Exercise:
Your answer must be a single number: the count of lines in the records below that include the string "host".

[Start of section]

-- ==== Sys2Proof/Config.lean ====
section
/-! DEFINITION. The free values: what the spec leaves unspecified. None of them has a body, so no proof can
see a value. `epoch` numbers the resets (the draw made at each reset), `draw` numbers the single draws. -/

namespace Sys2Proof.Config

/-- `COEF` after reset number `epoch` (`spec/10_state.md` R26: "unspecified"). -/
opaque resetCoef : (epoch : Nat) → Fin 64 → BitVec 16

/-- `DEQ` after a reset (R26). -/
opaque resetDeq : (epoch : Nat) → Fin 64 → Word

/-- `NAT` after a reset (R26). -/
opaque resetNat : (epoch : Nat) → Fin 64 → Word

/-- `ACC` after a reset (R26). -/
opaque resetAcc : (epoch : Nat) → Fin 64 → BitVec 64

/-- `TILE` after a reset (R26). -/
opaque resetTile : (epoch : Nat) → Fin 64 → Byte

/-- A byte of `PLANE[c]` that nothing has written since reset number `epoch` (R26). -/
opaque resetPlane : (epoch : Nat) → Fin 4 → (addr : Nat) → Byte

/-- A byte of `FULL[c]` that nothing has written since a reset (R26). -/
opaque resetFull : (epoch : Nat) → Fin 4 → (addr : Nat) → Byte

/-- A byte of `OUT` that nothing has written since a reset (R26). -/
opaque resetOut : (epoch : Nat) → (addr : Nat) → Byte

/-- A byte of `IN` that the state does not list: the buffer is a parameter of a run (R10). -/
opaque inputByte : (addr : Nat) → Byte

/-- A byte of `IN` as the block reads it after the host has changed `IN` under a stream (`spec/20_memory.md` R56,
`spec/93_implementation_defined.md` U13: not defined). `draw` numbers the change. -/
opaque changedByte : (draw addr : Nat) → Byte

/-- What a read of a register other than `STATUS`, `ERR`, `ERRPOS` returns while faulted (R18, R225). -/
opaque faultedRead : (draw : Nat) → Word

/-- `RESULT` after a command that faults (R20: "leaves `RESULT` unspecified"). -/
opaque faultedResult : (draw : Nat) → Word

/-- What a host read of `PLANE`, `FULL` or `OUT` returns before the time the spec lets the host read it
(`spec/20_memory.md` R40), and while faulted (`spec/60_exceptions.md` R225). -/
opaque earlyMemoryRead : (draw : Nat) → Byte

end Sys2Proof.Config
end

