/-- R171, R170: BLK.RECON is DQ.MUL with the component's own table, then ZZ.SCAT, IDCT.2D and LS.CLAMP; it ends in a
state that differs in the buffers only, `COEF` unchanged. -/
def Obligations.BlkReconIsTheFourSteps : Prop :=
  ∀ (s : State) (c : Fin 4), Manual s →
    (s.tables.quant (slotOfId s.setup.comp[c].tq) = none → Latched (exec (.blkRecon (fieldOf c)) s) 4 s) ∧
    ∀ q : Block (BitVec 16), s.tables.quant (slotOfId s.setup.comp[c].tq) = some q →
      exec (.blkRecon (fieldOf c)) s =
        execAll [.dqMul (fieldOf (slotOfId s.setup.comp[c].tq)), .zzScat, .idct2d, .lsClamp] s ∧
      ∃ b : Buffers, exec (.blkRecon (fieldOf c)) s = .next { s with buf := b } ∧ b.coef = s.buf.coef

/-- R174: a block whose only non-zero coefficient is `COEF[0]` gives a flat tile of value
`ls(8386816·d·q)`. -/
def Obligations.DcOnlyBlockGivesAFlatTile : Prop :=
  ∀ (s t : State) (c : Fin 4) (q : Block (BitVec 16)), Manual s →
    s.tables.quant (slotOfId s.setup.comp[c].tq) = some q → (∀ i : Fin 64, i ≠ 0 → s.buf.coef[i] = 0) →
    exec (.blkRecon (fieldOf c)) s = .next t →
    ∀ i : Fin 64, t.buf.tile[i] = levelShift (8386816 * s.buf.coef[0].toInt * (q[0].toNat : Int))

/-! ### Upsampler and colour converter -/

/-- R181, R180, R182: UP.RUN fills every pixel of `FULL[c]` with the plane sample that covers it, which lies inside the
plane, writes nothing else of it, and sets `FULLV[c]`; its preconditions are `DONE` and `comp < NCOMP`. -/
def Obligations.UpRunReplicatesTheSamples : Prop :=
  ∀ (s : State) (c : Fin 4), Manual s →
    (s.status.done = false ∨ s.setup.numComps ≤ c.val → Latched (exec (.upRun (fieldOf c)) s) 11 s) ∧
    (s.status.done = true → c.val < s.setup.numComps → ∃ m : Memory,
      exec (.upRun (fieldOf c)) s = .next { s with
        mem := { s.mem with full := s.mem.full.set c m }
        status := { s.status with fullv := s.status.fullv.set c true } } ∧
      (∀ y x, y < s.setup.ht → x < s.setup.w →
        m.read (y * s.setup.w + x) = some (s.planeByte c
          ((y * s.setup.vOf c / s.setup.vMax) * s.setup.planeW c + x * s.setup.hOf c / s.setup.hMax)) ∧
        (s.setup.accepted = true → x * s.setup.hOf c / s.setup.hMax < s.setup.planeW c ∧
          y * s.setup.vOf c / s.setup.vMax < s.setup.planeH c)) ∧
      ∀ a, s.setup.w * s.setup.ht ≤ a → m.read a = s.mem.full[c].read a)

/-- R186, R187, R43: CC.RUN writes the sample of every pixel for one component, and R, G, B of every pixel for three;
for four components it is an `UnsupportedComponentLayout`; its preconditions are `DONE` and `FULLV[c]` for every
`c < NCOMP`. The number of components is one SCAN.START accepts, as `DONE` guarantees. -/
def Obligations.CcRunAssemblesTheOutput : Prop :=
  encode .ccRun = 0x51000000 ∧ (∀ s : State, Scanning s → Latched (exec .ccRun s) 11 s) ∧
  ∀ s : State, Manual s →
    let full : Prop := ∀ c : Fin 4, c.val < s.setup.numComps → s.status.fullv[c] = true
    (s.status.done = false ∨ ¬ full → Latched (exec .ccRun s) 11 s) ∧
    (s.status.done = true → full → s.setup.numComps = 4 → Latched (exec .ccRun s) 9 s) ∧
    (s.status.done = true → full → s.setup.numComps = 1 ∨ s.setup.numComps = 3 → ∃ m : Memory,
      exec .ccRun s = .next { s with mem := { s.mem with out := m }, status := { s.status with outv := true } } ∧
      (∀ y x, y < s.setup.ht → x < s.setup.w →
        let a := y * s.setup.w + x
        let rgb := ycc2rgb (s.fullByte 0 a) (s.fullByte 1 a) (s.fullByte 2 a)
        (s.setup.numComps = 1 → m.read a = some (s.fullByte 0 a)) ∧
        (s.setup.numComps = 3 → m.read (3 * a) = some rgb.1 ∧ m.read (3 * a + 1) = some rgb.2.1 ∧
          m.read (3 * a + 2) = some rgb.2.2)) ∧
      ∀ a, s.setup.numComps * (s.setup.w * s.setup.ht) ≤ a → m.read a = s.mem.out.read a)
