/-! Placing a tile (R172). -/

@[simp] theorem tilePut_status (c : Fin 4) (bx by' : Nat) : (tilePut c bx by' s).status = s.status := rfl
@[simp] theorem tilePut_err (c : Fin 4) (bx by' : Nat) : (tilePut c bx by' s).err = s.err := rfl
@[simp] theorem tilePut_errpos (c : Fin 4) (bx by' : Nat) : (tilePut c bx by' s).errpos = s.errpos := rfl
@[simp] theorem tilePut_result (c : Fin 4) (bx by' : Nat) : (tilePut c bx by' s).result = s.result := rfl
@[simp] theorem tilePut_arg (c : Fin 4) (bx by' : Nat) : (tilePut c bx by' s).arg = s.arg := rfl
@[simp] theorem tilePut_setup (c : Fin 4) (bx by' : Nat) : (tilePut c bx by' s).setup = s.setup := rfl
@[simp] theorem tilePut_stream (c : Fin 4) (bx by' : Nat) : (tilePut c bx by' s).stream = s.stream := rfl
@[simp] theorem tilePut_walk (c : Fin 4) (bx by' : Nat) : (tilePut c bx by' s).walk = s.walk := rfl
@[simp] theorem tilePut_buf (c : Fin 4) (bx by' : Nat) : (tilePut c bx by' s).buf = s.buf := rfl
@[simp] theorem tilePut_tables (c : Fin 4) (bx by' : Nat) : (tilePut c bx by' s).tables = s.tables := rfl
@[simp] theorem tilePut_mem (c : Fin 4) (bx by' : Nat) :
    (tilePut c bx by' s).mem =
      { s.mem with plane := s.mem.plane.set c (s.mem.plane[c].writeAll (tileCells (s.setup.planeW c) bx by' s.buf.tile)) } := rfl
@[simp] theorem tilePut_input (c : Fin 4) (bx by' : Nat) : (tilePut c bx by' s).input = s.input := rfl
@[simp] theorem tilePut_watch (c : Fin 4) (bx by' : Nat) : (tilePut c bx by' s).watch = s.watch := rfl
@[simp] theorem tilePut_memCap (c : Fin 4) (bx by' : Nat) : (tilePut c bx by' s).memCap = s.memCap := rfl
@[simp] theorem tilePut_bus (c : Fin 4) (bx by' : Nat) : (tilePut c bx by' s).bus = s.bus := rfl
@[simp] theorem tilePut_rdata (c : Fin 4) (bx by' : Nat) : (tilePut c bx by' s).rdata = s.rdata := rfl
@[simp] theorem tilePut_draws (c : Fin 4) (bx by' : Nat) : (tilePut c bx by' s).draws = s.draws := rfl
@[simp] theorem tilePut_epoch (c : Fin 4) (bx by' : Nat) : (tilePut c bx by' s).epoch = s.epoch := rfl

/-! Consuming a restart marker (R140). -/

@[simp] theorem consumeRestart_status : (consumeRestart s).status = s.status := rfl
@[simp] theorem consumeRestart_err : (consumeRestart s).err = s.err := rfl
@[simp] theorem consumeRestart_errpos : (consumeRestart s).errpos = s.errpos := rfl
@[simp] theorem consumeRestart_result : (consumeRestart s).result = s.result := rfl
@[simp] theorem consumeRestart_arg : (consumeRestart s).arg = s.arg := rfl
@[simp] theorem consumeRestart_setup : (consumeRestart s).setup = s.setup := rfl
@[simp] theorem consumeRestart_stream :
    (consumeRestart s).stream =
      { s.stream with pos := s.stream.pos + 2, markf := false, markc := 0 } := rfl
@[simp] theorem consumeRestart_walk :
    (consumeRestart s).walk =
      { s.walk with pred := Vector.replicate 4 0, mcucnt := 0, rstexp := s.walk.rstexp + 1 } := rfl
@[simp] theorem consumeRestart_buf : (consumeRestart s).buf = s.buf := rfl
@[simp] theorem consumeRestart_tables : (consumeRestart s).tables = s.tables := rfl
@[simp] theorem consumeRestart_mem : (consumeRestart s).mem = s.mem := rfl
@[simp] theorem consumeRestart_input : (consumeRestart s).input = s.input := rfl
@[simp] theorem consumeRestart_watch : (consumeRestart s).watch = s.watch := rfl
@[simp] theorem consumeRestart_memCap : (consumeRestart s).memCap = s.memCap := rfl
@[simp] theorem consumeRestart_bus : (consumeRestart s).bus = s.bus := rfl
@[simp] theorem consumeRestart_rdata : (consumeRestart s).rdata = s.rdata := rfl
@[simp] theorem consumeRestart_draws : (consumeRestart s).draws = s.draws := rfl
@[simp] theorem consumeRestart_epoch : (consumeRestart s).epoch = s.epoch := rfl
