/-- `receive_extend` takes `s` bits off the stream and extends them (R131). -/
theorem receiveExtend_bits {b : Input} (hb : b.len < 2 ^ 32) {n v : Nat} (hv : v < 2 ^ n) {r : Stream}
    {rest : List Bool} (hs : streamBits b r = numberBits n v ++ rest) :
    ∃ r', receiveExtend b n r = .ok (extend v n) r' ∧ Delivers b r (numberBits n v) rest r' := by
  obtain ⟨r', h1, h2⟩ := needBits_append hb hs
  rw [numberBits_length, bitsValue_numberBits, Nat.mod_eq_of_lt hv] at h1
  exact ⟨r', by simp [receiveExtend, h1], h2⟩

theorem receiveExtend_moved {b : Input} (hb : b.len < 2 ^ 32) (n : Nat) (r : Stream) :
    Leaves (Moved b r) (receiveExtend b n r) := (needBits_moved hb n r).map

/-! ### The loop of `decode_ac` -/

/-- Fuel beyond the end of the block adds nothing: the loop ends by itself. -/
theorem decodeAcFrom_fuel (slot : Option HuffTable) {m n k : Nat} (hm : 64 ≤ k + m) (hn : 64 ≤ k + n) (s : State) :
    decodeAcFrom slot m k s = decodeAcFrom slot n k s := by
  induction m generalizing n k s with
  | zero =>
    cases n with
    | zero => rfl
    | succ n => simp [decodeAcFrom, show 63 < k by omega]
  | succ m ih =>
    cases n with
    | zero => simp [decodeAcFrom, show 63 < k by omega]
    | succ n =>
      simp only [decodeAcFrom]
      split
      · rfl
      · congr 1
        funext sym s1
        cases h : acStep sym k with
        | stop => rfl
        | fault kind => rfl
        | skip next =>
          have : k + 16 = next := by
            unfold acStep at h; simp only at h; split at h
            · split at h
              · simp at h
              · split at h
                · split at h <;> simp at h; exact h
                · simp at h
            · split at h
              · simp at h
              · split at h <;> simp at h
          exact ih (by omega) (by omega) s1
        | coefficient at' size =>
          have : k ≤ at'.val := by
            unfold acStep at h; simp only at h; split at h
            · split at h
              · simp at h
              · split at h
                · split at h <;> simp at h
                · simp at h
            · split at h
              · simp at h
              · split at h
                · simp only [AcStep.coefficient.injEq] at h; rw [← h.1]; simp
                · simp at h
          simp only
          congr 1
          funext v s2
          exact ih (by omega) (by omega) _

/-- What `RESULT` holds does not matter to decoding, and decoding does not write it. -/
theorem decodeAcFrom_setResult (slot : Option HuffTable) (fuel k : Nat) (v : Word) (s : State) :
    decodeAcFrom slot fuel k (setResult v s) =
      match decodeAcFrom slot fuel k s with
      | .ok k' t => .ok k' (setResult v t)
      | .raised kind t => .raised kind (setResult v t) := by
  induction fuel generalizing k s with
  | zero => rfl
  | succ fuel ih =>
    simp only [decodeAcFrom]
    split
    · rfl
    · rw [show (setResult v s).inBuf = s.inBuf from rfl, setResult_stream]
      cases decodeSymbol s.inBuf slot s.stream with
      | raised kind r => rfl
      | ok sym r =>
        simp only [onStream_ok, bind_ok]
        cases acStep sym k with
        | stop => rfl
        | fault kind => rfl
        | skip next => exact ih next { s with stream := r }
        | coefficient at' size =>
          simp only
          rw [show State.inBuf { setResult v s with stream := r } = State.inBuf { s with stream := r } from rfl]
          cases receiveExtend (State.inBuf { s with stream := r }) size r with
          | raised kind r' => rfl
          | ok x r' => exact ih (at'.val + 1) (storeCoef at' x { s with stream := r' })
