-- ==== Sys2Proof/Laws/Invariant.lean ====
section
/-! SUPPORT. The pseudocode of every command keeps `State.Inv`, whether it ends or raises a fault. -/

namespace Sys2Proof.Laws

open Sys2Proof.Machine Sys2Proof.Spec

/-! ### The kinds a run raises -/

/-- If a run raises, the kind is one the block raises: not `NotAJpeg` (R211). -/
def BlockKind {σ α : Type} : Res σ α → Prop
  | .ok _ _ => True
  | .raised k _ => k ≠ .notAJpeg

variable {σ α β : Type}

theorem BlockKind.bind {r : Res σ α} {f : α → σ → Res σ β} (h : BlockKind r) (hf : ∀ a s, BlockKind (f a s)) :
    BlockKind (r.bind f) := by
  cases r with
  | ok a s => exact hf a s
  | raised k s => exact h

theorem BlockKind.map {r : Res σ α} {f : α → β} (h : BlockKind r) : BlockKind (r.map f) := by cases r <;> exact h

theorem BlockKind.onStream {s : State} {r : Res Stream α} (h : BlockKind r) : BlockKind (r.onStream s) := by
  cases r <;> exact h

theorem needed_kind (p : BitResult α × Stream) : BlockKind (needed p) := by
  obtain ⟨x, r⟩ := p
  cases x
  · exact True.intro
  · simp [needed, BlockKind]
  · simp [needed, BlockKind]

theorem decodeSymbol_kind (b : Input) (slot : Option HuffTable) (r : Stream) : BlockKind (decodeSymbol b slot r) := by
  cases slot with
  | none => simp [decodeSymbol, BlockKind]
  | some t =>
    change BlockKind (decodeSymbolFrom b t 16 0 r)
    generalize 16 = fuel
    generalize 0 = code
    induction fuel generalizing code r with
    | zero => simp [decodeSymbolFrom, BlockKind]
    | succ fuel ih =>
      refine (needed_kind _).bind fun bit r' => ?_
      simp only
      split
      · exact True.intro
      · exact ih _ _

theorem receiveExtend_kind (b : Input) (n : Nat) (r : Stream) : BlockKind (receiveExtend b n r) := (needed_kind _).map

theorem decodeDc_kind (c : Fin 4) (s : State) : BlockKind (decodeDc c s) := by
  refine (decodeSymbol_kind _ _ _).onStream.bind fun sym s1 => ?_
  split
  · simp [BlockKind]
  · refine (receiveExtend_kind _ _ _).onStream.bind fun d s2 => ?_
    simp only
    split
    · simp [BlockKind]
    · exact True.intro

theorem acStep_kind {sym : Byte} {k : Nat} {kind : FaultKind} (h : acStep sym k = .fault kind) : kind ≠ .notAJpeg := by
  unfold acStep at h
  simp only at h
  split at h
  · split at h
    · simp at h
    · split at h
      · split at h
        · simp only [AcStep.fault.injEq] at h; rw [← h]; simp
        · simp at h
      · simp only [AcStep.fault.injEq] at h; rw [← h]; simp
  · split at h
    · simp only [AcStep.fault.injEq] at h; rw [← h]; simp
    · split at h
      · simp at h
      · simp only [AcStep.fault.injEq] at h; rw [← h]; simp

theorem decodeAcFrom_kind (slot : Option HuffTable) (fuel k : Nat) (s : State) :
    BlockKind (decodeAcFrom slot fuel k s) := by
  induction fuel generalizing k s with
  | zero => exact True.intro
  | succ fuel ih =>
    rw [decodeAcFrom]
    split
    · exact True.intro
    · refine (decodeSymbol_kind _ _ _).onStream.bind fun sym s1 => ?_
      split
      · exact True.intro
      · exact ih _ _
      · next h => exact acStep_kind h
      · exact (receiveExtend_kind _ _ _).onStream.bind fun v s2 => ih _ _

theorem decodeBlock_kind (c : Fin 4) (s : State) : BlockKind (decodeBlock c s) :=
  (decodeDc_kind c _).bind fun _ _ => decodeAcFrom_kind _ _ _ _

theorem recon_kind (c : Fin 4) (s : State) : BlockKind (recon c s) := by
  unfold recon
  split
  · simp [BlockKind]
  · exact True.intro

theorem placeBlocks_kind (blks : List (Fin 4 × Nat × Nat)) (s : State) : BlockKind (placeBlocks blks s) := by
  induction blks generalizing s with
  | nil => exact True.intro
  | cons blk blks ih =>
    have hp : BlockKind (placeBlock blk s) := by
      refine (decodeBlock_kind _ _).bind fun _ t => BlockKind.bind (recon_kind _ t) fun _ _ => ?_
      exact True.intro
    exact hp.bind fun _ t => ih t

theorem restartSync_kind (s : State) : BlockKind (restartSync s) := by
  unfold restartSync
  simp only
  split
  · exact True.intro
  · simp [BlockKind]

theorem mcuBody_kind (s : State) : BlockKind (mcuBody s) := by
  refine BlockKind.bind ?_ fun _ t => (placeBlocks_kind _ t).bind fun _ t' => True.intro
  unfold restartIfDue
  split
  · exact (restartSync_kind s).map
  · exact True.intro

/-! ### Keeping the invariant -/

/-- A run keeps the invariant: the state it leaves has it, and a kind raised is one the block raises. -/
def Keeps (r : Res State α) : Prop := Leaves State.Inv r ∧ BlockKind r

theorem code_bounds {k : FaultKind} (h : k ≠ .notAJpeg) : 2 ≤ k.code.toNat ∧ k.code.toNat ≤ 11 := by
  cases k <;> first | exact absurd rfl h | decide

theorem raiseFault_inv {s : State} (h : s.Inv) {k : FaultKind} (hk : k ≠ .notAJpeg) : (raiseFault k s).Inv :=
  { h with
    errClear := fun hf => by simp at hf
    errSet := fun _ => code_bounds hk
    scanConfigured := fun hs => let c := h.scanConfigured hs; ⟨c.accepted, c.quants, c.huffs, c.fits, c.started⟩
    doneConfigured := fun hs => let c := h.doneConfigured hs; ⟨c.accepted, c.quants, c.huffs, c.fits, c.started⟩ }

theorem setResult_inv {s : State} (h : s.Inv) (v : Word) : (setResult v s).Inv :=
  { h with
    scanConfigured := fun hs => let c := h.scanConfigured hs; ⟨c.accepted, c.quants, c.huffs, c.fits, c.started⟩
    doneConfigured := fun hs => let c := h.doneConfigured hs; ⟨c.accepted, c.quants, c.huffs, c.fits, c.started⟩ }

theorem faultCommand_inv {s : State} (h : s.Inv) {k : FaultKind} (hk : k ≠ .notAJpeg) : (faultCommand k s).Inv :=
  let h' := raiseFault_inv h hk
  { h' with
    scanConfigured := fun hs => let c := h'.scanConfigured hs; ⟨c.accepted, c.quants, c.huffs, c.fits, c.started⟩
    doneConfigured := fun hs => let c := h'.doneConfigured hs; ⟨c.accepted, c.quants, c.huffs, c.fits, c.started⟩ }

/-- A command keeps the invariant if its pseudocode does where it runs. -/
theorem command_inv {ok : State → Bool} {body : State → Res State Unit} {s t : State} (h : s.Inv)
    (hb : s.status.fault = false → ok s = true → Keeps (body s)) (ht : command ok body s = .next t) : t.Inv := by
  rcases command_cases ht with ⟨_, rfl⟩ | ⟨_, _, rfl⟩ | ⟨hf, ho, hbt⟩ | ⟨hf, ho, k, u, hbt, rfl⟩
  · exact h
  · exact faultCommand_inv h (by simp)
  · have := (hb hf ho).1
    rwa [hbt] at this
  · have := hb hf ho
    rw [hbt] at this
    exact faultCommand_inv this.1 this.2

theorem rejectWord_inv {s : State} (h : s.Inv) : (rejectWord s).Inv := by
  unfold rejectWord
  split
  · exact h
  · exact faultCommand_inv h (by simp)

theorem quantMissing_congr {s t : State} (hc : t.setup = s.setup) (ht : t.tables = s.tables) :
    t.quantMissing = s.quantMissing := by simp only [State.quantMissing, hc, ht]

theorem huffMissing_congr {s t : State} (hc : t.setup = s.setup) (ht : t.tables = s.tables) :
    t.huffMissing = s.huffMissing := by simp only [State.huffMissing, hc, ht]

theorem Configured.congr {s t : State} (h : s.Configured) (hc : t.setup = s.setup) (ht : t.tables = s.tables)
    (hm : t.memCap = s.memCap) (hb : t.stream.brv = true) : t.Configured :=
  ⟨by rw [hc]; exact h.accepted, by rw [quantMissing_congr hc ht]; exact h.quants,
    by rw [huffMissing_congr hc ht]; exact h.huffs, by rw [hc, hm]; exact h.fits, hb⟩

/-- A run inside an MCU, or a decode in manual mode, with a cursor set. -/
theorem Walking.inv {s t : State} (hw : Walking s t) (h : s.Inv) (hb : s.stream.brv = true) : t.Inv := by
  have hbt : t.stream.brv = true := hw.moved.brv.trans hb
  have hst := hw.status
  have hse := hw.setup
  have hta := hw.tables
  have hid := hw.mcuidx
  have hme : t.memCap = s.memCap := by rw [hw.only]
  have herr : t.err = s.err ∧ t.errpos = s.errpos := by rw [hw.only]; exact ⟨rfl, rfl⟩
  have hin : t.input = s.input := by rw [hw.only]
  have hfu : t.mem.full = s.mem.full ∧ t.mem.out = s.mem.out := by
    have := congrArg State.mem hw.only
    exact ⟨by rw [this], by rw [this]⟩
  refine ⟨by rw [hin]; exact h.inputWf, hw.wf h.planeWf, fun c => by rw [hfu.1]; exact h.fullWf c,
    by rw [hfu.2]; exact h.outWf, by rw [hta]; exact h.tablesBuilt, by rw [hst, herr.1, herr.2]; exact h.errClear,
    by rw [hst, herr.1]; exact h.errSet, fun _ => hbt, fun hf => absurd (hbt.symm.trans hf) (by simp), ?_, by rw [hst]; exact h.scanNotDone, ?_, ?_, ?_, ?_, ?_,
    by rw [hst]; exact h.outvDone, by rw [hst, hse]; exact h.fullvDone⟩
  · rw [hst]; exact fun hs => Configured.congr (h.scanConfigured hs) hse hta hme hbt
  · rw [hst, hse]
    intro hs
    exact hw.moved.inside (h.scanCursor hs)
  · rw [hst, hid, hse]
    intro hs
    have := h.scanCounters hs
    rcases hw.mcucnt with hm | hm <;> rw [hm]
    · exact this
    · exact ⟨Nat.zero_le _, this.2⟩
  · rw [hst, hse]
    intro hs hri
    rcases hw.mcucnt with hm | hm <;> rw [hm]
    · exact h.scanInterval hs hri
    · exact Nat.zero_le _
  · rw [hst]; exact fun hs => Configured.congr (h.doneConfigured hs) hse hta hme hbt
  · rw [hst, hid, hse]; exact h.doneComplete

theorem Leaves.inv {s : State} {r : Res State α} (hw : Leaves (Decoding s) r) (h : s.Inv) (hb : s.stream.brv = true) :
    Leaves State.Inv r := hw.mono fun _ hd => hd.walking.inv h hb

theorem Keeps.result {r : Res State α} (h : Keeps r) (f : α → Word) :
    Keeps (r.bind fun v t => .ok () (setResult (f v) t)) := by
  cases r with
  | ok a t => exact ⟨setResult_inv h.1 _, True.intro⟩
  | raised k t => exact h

[End of section]

Final answer:
2